# Surf Reel



## Auburn (Jun 24, 2012)

Hey guys I was looking to get in to some shark fishing from the beach. Would a Penn Fathom Star Drag reel be a good choice for surf fishing? If not what are your suggestions?


----------



## kbush (Apr 5, 2009)

Just getting into surf fishing myself and have been reading reviews on various reels. I have a Penn Captiva that just bit the dust and now know why it is called the craptiva. I have seen a lot of good reports on the Penn Battle and Spinfisher models. I just bought an Okuma Epixor to replace the craptiva. Just neet to spool it with some big game and hit the beach tbis weekend. There were good reviews on the Okuma at Cabellas site, 45 of 50 results would reccomend.


----------



## Pompano Joe (Jan 28, 2009)

Looks like a good big fish choice, IMHO. Full metal body, centrifugal brake for casting, big braid capacity in the medium to larger reels. If you plan to cast instead of YAK your baits out, might consider the Squall.

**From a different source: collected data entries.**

/-- Echoes 0 to 3, a wrong echo, a damaged one, one before any train record, and the echo timer at 4,999 and 5,000 ticks,
with a further grade and without; and FAULT active and not at the entry to UP, over an IDLE head and over one that waits on
a READY line, where train record 3 has been sent or is still being sent. -/
theorem witness_EchoRecords :
    (∀ n ∈ [0, 1, 2, 3], LaneDelivery.read (board (0x13 :: trainBody n)) = .echo (trainBody n) ∧
      trainBody n ≠ trainBody ((n + 1) % 4)) ∧
    LaneDelivery.read ⟨true, []⟩ = .damagedEcho ∧ (calm.lane 3).state ≠ .training ∧
    (∀ n ∈ [0, 1, 2, 3], ∀ trial ∈ [[], [Grade.a]], ∀ e ∈ [4999, 5000],
      let s := withLane 3 (trainingLane trial n (some e))
      s.Inv ∧ (s.lane 3).state = .training ∧ (s.lane 3).lastTrain = some n ∧ (s.lane 3).progress = some n ∧
        (s.lane 3).trial = some (.b :: trial) ∧ (s.lane 3).timer = some e ∧ s.NothingToLoad 3 ∧ s.DueAhead 3) ∧
    (let l := { trainingLane [] 0 none with lastTrain := none }
     (withLane 3 l).Inv ∧ (withLane 3 l).lane 3 = l) ∧
    (∀ x : Bool, let l := { trainingLane [] 3 none with fault := Input.atLevel x }
      ((withLane 3 l).lane 3) = l ∧ (l.settings.latch && l.fault.seen) = x) ∧
    (∀ x : Bool, ∀ tx ∈ [none, some ⟨.train 3, (LaneRecord.train 3).bytes, 9⟩], let s := ready0 (trainedUnder x tx)
      s.ok = true ∧ (s.lane 0).state = .training ∧ (s.lane 0).lastTrain = some 3 ∧ (s.lane 0).progress = some 3 ∧
        (s.lane 0).hold.seen = false ∧ ((s.lane 0).settings.latch && (s.lane 0).fault.seen) = x ∧
        (s.head 0).state = .waitingLine ∧ (s.head 0).cursor = some ⟨1, 0⟩ ∧ (s.cursorData 0 ⟨1, 0⟩).isSome = true ∧
        ((after (.echoRecord 0 (board (0x13 :: trainBody 3))) s).head 0).state = if x then .void else .loading) := by
  refine ⟨by decide +kernel, by decide +kernel, by decide +kernel,
    fun n hn trial ht e he => ⟨withLane_inv ?_, rfl, rfl, rfl, rfl, rfl, (calm_nothingToLoad _ 3).1, (calm_nothingToLoad _ 3).2⟩,
    ⟨withLane_inv (by decide +kernel), rfl⟩, fun x => ⟨rfl, by cases x <;> rfl⟩, by decide +kernel⟩
  revert n trial e; decide +kernel

/-- A record at its end and one tick before it, with and without a record that waits; the negotiation timer at 49,999 and
50,000, the status timer at 499,999 and 500,000, FIRE at its last tick and its end. -/
theorem witness_LaneOwnTimes :
    (∀ k ∈ [LaneRecord.capsQuery, .train 3], ∀ w ∈ [none, some (LaneRecord.train 0)], ∀ n ∈ [0, 1],
      let s := withLane 3 { trainingLane [.a] 3 none with tx := some ⟨k, k.bytes, n⟩, waiting := w }
      s.Inv ∧ (s.lane 3).tx = some ⟨k, k.bytes, n⟩ ∧ (s.lane 3).waiting = w) ∧
    (∀ e ∈ [49999, 50000], let s := withLane 3 { Lane.powerOn false false with state := .negotiating, timer := some e }
      s.Inv ∧ (s.lane 3).state = .negotiating ∧ (s.lane 3).timer = some e) ∧
    (∀ e ∈ [499999, 500000], let s := withLane 3 { upLane none with status := some e }
      s.Inv ∧ (s.lane 3).status = some e ∧ (s.lane 3).settings.timeout * 25000 = 500000) ∧
    (∀ n ∈ [0, 1], ((withLane 3 { upLane none with fire := .high n }).lane 3).fire = .high n) ∧ (calm.lane 3).fire = .low := by
  refine ⟨fun k hk w hw n hn => ⟨withLane_inv ?_, rfl, rfl⟩, fun e h => ⟨withLane_inv ?_, rfl, rfl⟩,
    fun e h => ⟨withLane_inv ?_, rfl, ?_⟩, fun _ _ => rfl, by decide +kernel⟩ <;> first
      | (revert k w n; decide +kernel)
      | (revert e; decide +kernel)

/-- A status record with temperature code 60, count 14 and board fault code `c`. -/
def status14 (c : Byte) : LaneDelivery := board ([0x11, 60] ++ leBytes 2 14 ++ [c, 0, 0, 0])

/-- Lane 11 after a status record of `status14`: a downshift pending or not. -/
def lane11After (count : Nat) (down : Bool) : Lane :=
  { lane11 count with
    band := some 0, status := some 0, badCount := some 14, faultCode := some 0, downshift := down }

/-- Delta 10, which reaches the threshold, and 9; a new fault code and none; a head on a line and an IDLE one; a lane in no
state that takes the record; and a next lower grade. -/
theorem witness_BoardStatus :
    ([⟨80, 1⟩, ⟨255, 6⟩].getLast?.map Band.bound) = some 255 ∧
    LaneDelivery.read (status14 0) = .status 60 14 0 ∧ LaneDelivery.read (status14 3) = .status 60 14 3 ∧
    (calm.lane 11).state ≠ .up ∧ (calm.lane 11).state ≠ .faulted ∧
    (14 + 65536 - 4) % 65536 = 10 ∧ (14 + 65536 - 5) % 65536 = 9 ∧
    (∀ x ∈ [(4, true), (5, false)], let s := degrading x.1
      let l := s.lane 11
      l = lane11 x.1 ∧ l.state = .up ∧ l.badCount = some x.1 ∧ l.downshift = false ∧ l.settings.degrade = 10 ∧
        l.settings.autoDown = true ∧ l.nextLower = some .c ∧ l.faultCode = none ∧
        lane11After x.1 x.2 = { l with
          band := some (moveBand ((s.banks.tables s.banks.active).head 11).bands 60 l.settings.hyst l.band)
          status := some 0, badCount := some 14, faultCode := some 0
          downshift := (lane11After x.1 x.2).downshift } ∧ (lane11After x.1 x.2).downshift = x.2) ∧
    ((degrading 4).head 11).state = .waitingLine ∧ ((withLane 11 (lane11 4)).head 11).state = .idle := by
  decide +kernel

/-- Each level with each mode, a waiting head with a READY line, and a head that discards. -/
theorem witness_Sidebands :
    (∀ x : Bool, let s := withLane 3 { upLane none with hold := Input.atLevel x, fault := Input.atLevel x }
      (s.lane 3).hold.seen = x ∧ (s.lane 3).fault.seen = x ∧ s.NothingToLoad 3 ∧ s.DueAhead 3) ∧
    (let s := ready0 { upLane none with hold := Input.atLevel true }
     s.Inv ∧ (s.lane 0).hold.seen = true ∧ (s.lane 0).state = .up ∧ (s.head 0).state = .waitingLine ∧
      (s.head 0).cursor = some ⟨1, 0⟩ ∧ (s.cursorData 0 ⟨1, 0⟩).isSome = true) ∧
    (discarding1.lane 0).settings.latch = true ∧ (discarding1.lane 0).state = .up ∧ (discarding1.lane 0).fault.seen = false ∧
    discarding1.DueAhead 0 ∧ (calm.lane 3).state ≠ .up :=
  ⟨fun _ => ⟨rfl, rfl, (calm_nothingToLoad _ 3).1, (calm_nothingToLoad _ 3).2⟩,
    ⟨ready0_inv (by decide +kernel), rfl, rfl, rfl, rfl, by decide +kernel⟩, rfl, rfl, rfl,
    discarding1_dueAhead.2.2.2, by decide +kernel⟩

/-! ## Witnesses: the table banks -/

/-- The bank that is not ACTIVE in a state. -/
def withOther (x : OtherBank) : State := calm.setBanks { Banks.powerOn with other := x }

/-- The targets and the fields that R144 allows, as `WriteTable` spells them. -/
def inTarget (x : WriteArgs) : Prop :=
  match x.target, x.body with
  | .head _, .dropMap .. => False
  | .head n, .nozzleRange .. | .head n, .geometry .. | .head n, .bands .. => n < 16
  | .plane n, _ => n < 4

def inFields (x : WriteArgs) : Prop :=
  match x.body with
  | .nozzleRange g es => g ≤ 2047 ∧ 1 ≤ es.length ∧ es.length ≤ 256 ∧ g + es.length ≤ 2048 ∧
    ∀ w ∈ es, let n := w.toNat
      n % 8 ≤ 4 ∧ (n % 8 = 2 ∨ n % 8 = 3 → 1 ≤ n / 2 ^ 18 % 16)
  | .geometry p n o r => p ≤ 4 ∧ 64 ≤ n ∧ n ≤ 2048 ∧ n % 64 = 0 ∧ o ≤ 16777215 ∧ r ≤ 1
  | .bands l => 1 ≤ l.length ∧ l.length ≤ 4 ∧ ∀ w ∈ l, w.1 ≤ 255 ∧ w.2 ≤ 15
  | .dropMap v0 v1 v2 v3 => v0 ≤ 3 ∧ v1 ≤ 3 ∧ v2 ≤ 3 ∧ v3 ≤ 3

/-- The SHADOW bank lists nozzle 0 of head 0. -/
def mapped : State :=
  calm.setBanks { Banks.powerOn with banks := #v[⟨Tables.default, 0⟩,
    ⟨{ Tables.default with heads := put Tables.default.heads 0 { HeadTables.default with map := [(0, .pixel 5)] } }, 0⟩] }

/-- A body too short, each kind of body, OFF written over a listed nozzle, each target and field at its last value, and one
beyond it. -/
theorem witness_WriteTable :
    Taking (asked (ctl [18]) calm) 7 (.writeTable none) (ctl [18]) [] ∧
    (∀ v ∈ [3, 4], let a : WriteArgs := ⟨.plane 0, .dropMap 0 1 2 v⟩
      Taking (asked (ctl [18, 3, 1, 0, 0, 1, 2, byte v]) calm) 7 (.writeTable (some a)) (ctl [18, 3, 1, 0, 0, 1, 2, byte v]) [] ∧
        (asked (ctl [18, 3, 1, 0, 0, 1, 2, byte v]) calm).Inv ∧ calm.banks.other = .shadow ∧ inTarget a ∧
        (inFields a ↔ v = 3)) ∧
    (∀ x ∈ [((⟨.head 0, .nozzleRange 0 [0, 0x11]⟩ : WriteArgs), ([18, 0, 0, 0, 0, 0, 2, 0, 0, 0, 0, 0, 0x11, 0, 0, 0] : List Byte)),
        (⟨.plane 3, .geometry 4 2048 16777215 1⟩, [18, 1, 1, 3, 4, 0, 8, 255, 255, 255, 1]),
        (⟨.head 0, .bands [(9, 15)]⟩, [18, 2, 0, 0, 1, 9, 15])],
      let s := asked (ctl x.2) mapped
      Taking s 7 (.writeTable (some x.1)) (ctl x.2) [] ∧ s.Inv ∧ s.banks.other = .shadow) ∧
    (let s := after (.writeTable 7 (some ⟨.head 0, .nozzleRange 0 [0, 0x11]⟩))
        (asked (ctl [18, 0, 0, 0, 0, 0, 2, 0, 0, 0, 0, 0, 0x11, 0, 0, 0]) mapped)
     ((s.banks.tables 1).head 0).map = [(1, .pixel 1)]) ∧
    (withOther .draining).banks.other ≠ .shadow ∧
    (∀ x ∈ ([⟨.head 15, .nozzleRange 2047 [1]⟩, ⟨.plane 3, .geometry 4 2048 16777215 1⟩, ⟨.head 0, .bands [(9, 15)]⟩] :
      List WriteArgs), inTarget x ∧ inFields x) ∧
    (∀ x ∈ ([⟨.head 16, .nozzleRange 2047 [1]⟩, ⟨.plane 4, .geometry 4 2048 0 1⟩, ⟨.head 0, .dropMap 0 0 0 0⟩] :
      List WriteArgs), ¬ inTarget x) ∧
    ∀ x ∈ ([⟨.head 15, .nozzleRange 2047 [1, 1]⟩, ⟨.head 0, .nozzleRange 0 [5]⟩, ⟨.head 0, .nozzleRange 0 [2]⟩,
      ⟨.head 0, .geometry 4 2112 0 1⟩, ⟨.head 0, .geometry 4 64 0 2⟩, ⟨.head 0, .bands []⟩,
      ⟨.head 0, .bands [(9, 16)]⟩] : List WriteArgs), ¬ inFields x := by
  refine ⟨taking _ (by decide +kernel), fun v h => ⟨taking _ (by revert v; decide +kernel),
    asked_inv (by revert v; decide +kernel), rfl, ?_⟩, fun x h => ⟨taking _ (by revert x; decide +kernel),
    asked_inv (by revert x; decide +kernel), rfl⟩, by decide +kernel, by decide, ?_, ?_, ?_⟩
  · simp only [List.mem_cons, List.not_mem_nil, or_false] at h
    rcases h with rfl | rfl <;> simp [inTarget, inFields]
  all_goals simp [inTarget, inFields]

/-- Every head on plane 0 with one pixel; heads 5 and 7 as given. -/
def tablesWith (x y : HeadTables → HeadTables) : Tables :=
  let z : HeadTables := { HeadTables.default with plane := some 0, map := [(0, .pixel 3)] }
  { Tables.default with heads := put (put (Vector.replicate 16 z) 5 (x z)) 7 (y z) }

/-- Four planes of 64 pixels and 16 lines. -/
def narrow : Vector PlaneStore 4 := Vector.replicate 4 { plane0 [] with depth := 16, high := 2, low := 1 }

/-- Tables that pass; and a failure of each reason, where heads 5 and 7 both fail and head 5 at two places: the first head,
and in it the first nozzle or band, are named, and for SPREAD the first head of the largest offset. -/
theorem witness_ValidationPasses : (∀ h, sparseWf .off (tables0.head h).map) ∧
    validate narrow (tablesWith id id) 1 = none ∧
    ∀ x ∈ [((fun t => { t with nozzles := 65 } : HeadTables → HeadTables), CheckReason.geometry, none),
        (fun t => { t with map := [(2, .pixel 64), (3, .pixel 70)] }, .column, some 2),
        (fun t => { t with map := [(0, .pixel 3), (1, .dead 0 0 true), (2, .dead 0 2 true)] }, .substitute, some 2),
        (fun t => { t with map := [(1, .stitchLow 5 3), (4, .stitchLow 6 3)] }, .stitch, some 1),
        (fun t => { t with bands := [⟨3, 0⟩, ⟨4, 0⟩, ⟨4, 0⟩, ⟨255, 0⟩] }, .bands, some 2),
        (fun t => { t with offset := 3585 }, .spread, none)],
      (∀ h, sparseWf .off ((tablesWith x.1 x.1).head h).map) ∧
        validate narrow (tablesWith x.1 x.1) 1 = some ⟨x.2.1, 1, 5, x.2.2⟩ := by decide +kernel

/-- Banks whose SHADOW bank fails, and passes with and without a job bound to the ACTIVE bank; a copy at 37,499 and
37,500 ticks. -/
theorem witness_CommitBank :
    (∀ x ∈ [OtherBank.shadow, .draining], Taking (asked (ctl [20]) (withOther x)) 7 .commitBank (ctl [20]) [] ∧
      (withOther x).banks.other = x) ∧
    (let b := { Banks.powerOn with banks := #v[⟨Tables.default, 0⟩, ⟨tables0, 0⟩] }
     b.other = .shadow ∧ (validate calm.store (b.tables b.otherId) b.otherId).isSome = true) ∧
    (let s := active1 []
     s.Inv ∧ s.banks.other = .shadow ∧ validate s.store (s.banks.tables s.banks.otherId) s.banks.otherId = none ∧
      s.banks.bound s.banks.active = 1) ∧
    validate calm.store (calm.banks.tables calm.banks.otherId) calm.banks.otherId = none ∧
    calm.banks.bound calm.banks.active = 0 ∧
    (∀ e ∈ [37499, 37500], (withOther (.copying e)).banks.other = .copying e) :=
  ⟨fun _ _ => ⟨taking _ rfl, rfl⟩, by decide +kernel, ⟨State.ok_inv (by decide +kernel), rfl, by decide +kernel, rfl⟩,
    by decide +kernel, rfl, fun _ _ => rfl⟩

/-! ## Witnesses: the raster link and the Control Unit -/

theorem witness_ReloadAndUnknown :
    Taking (asked (ctl [99]) calm) 7 (.unknown 99) (ctl [99]) [] ∧ Taking (asked (ctl []) calm) 7 (.unknown 255) (ctl []) [] ∧
    Taking (asked (ctl [4, 0]) calm) 7 (.unknown 4) (ctl [4, 0]) [] ∧
    Taking (asked (ctl [26]) (active1 [])) 7 .reloadConfig (ctl [26]) [] ∧ (active1 []).jobs.records ≠ [] ∧
    (withOther (.copying 0)).banks.other ≠ .shadow ∧
    (let s := asked (ctl [26]) calm
     Taking s 7 .reloadConfig (ctl [26]) [] ∧ s.jobs.records = [] ∧ s.banks.other = .shadow ∧ s.ptu.state = .off) ∧
    (let s := asked (ctl [26]) (withPtu (ptuTracking 0 0 0))
     Taking s 7 .reloadConfig (ctl [26]) [] ∧ s.jobs.records = [] ∧ s.banks.other = .shadow ∧ s.ptu.state ≠ .off) :=
  ⟨taking _ (by decide +kernel), taking _ (by decide +kernel), taking _ (by decide +kernel), taking _ rfl, by decide,
    by decide, ⟨taking _ rfl, rfl, rfl, rfl⟩, ⟨taking _ rfl, rfl, rfl, by decide⟩⟩

/-- A link with n frames in the inbound control queue. -/
def inboundOf (n : Nat) : State := calm.setLink { calm.link with inbound := List.replicate n (ctl [4]) }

It's lighter and has a magnetic brake, but also has a little less drag. It's always a tradeoff. If I were YAKing baits out, I'd definitely a different direction. Probably a bigger/heavier reel for additional spool capacity and drag. Hope that helps. Good luck!


----------



## kbush (Apr 5, 2009)

Pompano Joe said:


> Looks like a good big fish choice, IMHO. Full metal body, centrifugal brake for casting, big braid capacity in the medium to larger reels. If you plan to cast instead of YAK your baits out, might consider the Squall. It's lighter and has a magnetic brake, but also has a little less drag. It's always a tradeoff. If I were YAKing baits out, I'd definitely a different direction. Probably a bigger/heavier reel for additional spool capacity and drag. Hope that helps. Good luck!


Dohh, I didn't realize the OP was talking about a conventional reel. Guess I had spinning reels on my brain. Ignore what I said...


----------